The lesson to be learned is that human beings, regardless of where they are, will ultimately demand freedom and other basic rights. It is hoped that these tremendous political, social and economic changes will spur our own lagging democratic movement and domestic revolution.
It is too easy to be smug and look upon this country as a peerless example of democracy in action. However, poverty and injustice are not the hallmarks of democracy. Statistics on minorities at all levels of life point to the need for continuation of our own civil-rights movement.
America has not successfully addressed the growing gap between the haves and the have-nots. We have yet to confront the remaining areas of discrimination in our society. To continue to lead the democratic world, we must re-double our efforts and commit our resources.
An aggressive Congress is a major component of America’s rededication to this goal. As the first item on its agenda, Congress must commit itself to undo the damage done to the cause of equality by the U.S. Supreme Court in its last term. Bipartisan congressional leadership has undertaken to do that with a major new civil-rights bill.
The Civil Rights Act of 1990 seeks to remove the tremendous obstacles and burdens that several Supreme Court decisions imposed on the laws related to job discrimination. The bill places the burden of proof on the employer, provides greater protection against racial harassment on the job and protects against retroactive changes to court-approved affirmative-action plans. It would go a long way toward restoring the commitments regarding job discrimination made to minorities and women in Title VII of the Civil Rights Act of 1964 and in a 1966 amendment..
Both congressional and civil-rights leaders across the country recognize that the Supreme Court, with its new conservative majority, is a tremendous threat to women, minorities and the poor. This majority has served notice that it has little or no regard for the clear, unmistakable discrimination that many continue to face. It is equally clear that Justice Sandra Day O’Connor will not be a voice for women’s rights or any other minority position. She is an “old boy” in the truest meaning of the phrase.

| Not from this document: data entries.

/-! ### State.modCore -/

@[simp] theorem State.modCore_regs (s : State) (c : Fin 16) (f : Core → Core) : (s.modCore c f).regs = s.regs := rfl
@[simp] theorem State.modCore_mtc (s : State) (c : Fin 16) (f : Core → Core) : (s.modCore c f).mtc = s.mtc := rfl
@[simp] theorem State.modCore_free (s : State) (c : Fin 16) (f : Core → Core) : (s.modCore c f).free = s.free := rfl
@[simp] theorem State.modCore_ticket (s : State) (c : Fin 16) (f : Core → Core) : (s.modCore c f).ticket = s.ticket := rfl
@[simp] theorem State.modCore_plat (s : State) (c : Fin 16) (f : Core → Core) : (s.modCore c f).plat = s.plat := rfl
@[simp] theorem State.modCore_errs (s : State) (c : Fin 16) (f : Core → Core) : (s.modCore c f).errs = s.errs := rfl
@[simp] theorem State.modCore_book (s : State) (c : Fin 16) (f : Core → Core) : (s.modCore c f).book = s.book := rfl
@[simp] theorem State.modCore_cores (s : State) (c : Fin 16) (f : Core → Core) : (s.modCore c f).cores = upd s.cores c f := rfl
@[simp] theorem State.modCore_loops (s : State) (c : Fin 16) (f : Core → Core) : (s.modCore c f).loops = s.loops := rfl
@[simp] theorem State.modCore_locks (s : State) (c : Fin 16) (f : Core → Core) : (s.modCore c f).locks = s.locks := rfl
@[simp] theorem State.modCore_mbox (s : State) (c : Fin 16) (f : Core → Core) : (s.modCore c f).mbox = s.mbox := rfl
@[simp] theorem State.modCore_valves (s : State) (c : Fin 16) (f : Core → Core) : (s.modCore c f).valves = s.valves := rfl
@[simp] theorem State.modCore_banks (s : State) (c : Fin 16) (f : Core → Core) : (s.modCore c f).banks = s.banks := rfl
@[simp] theorem State.modCore_loads (s : State) (c : Fin 16) (f : Core → Core) : (s.modCore c f).loads = s.loads := rfl
@[simp] theorem State.modCore_ain (s : State) (c : Fin 16) (f : Core → Core) : (s.modCore c f).ain = s.ain := rfl
@[simp] theorem State.modCore_ls (s : State) (c : Fin 16) (f : Core → Core) : (s.modCore c f).ls = s.ls := rfl
@[simp] theorem State.modCore_newBins (s : State) (c : Fin 16) (f : Core → Core) : (s.modCore c f).newBins = s.newBins := rfl
@[simp] theorem State.modCore_imu (s : State) (c : Fin 16) (f : Core → Core) : (s.modCore c f).imu = s.imu := rfl
@[simp] theorem State.modCore_cams (s : State) (c : Fin 16) (f : Core → Core) : (s.modCore c f).cams = s.cams := rfl
@[simp] theorem State.modCore_cuvee (s : State) (c : Fin 16) (f : Core → Core) : (s.modCore c f).cuvee = s.cuvee := rfl
@[simp] theorem State.modCore_racking (s : State) (c : Fin 16) (f : Core → Core) : (s.modCore c f).racking = s.racking := rfl
@[simp] theorem State.modCore_gc (s : State) (c : Fin 16) (f : Core → Core) : (s.modCore c f).gc = s.gc := rfl
@[simp] theorem State.modCore_pos (s : State) (c : Fin 16) (f : Core → Core) : (s.modCore c f).pos = s.pos := rfl
@[simp] theorem State.modCore_time (s : State) (c : Fin 16) (f : Core → Core) : (s.modCore c f).time = s.time := rfl
@[simp] theorem State.modCore_codes (s : State) (c : Fin 16) (f : Core → Core) : (s.modCore c f).codes = s.codes := rfl
@[simp] theorem State.modCore_trellis (s : State) (c : Fin 16) (f : Core → Core) : (s.modCore c f).trellis = s.trellis := rfl
@[simp] theorem State.modCore_can (s : State) (c : Fin 16) (f : Core → Core) : (s.modCore c f).can = s.can := rfl
@[simp] theorem State.modCore_nets (s : State) (c : Fin 16) (f : Core → Core) : (s.modCore c f).nets = s.nets := rfl
@[simp] theorem State.modCore_tags (s : State) (c : Fin 16) (f : Core → Core) : (s.modCore c f).tags = s.tags := rfl
@[simp] theorem State.modCore_switch (s : State) (c : Fin 16) (f : Core → Core) : (s.modCore c f).switch = s.switch := rfl
@[simp] theorem State.modCore_fleet (s : State) (c : Fin 16) (f : Core → Core) : (s.modCore c f).fleet = s.fleet := rfl
@[simp] theorem State.modCore_dc (s : State) (c : Fin 16) (f : Core → Core) : (s.modCore c f).dc = s.dc := rfl
@[simp] theorem State.modCore_manager (s : State) (c : Fin 16) (f : Core → Core) : (s.modCore c f).manager = s.manager := rfl
@[simp] theorem State.modCore_sram (s : State) (c : Fin 16) (f : Core → Core) : (s.modCore c f).sram = s.sram := rfl
@[simp] theorem State.modCore_dram (s : State) (c : Fin 16) (f : Core → Core) : (s.modCore c f).dram = s.dram := rfl
@[simp] theorem State.modCore_pending (s : State) (c : Fin 16) (f : Core → Core) : (s.modCore c f).pending = s.pending := rfl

The 1960s in this country served as the historical precedent for Congress acting to address injustice. It is only when the people insist on change, as they did then and as they have done in other countries recently, that it comes about.
I was an early prodder and beneficiary of an activist Congress. When I was 10, my mother announced that we were going to join the civil rights movement. As a writer, she felt she must witness and record the greatest social movement of her lifetime.
We traveled by automobile, my five brothers and sisters, mother and I. There were to be six trips between 1960 and 1965. For all but the last, we had to reroute our trips to include those cities that had Negro motels and restaurants because we could not stay, or be served, at any other facility. Only in 1964, after Congress passed the Civil Rights Act, did unrestricted and fully accessible public accommodations become the law of the land, and we would map a trip without regard to the four or five black motels and restaurants between California and Montgomery, Ala.
The 1990s show every indication of being a startling decade. Among the most important ways Congress can provide justice in America is to pass the Civil Rights Act of 1990, and insist on the recognition of the new global realities by making huge cuts in the defense budget, particularly in the acquisition of weapons systems. These funds can then be invested in human beings; laws designed to provide for the rights and betterment of our citizens mean little without resources.
Congress must help establish the national consensus necessary to divert our economic resources from weapons and armies to job training, shelter, education, health and child care. The lesson for America in all we have observed lately is that we must get in line with the worldwide democratic movement and provide maximum freedom and opportunity for its own.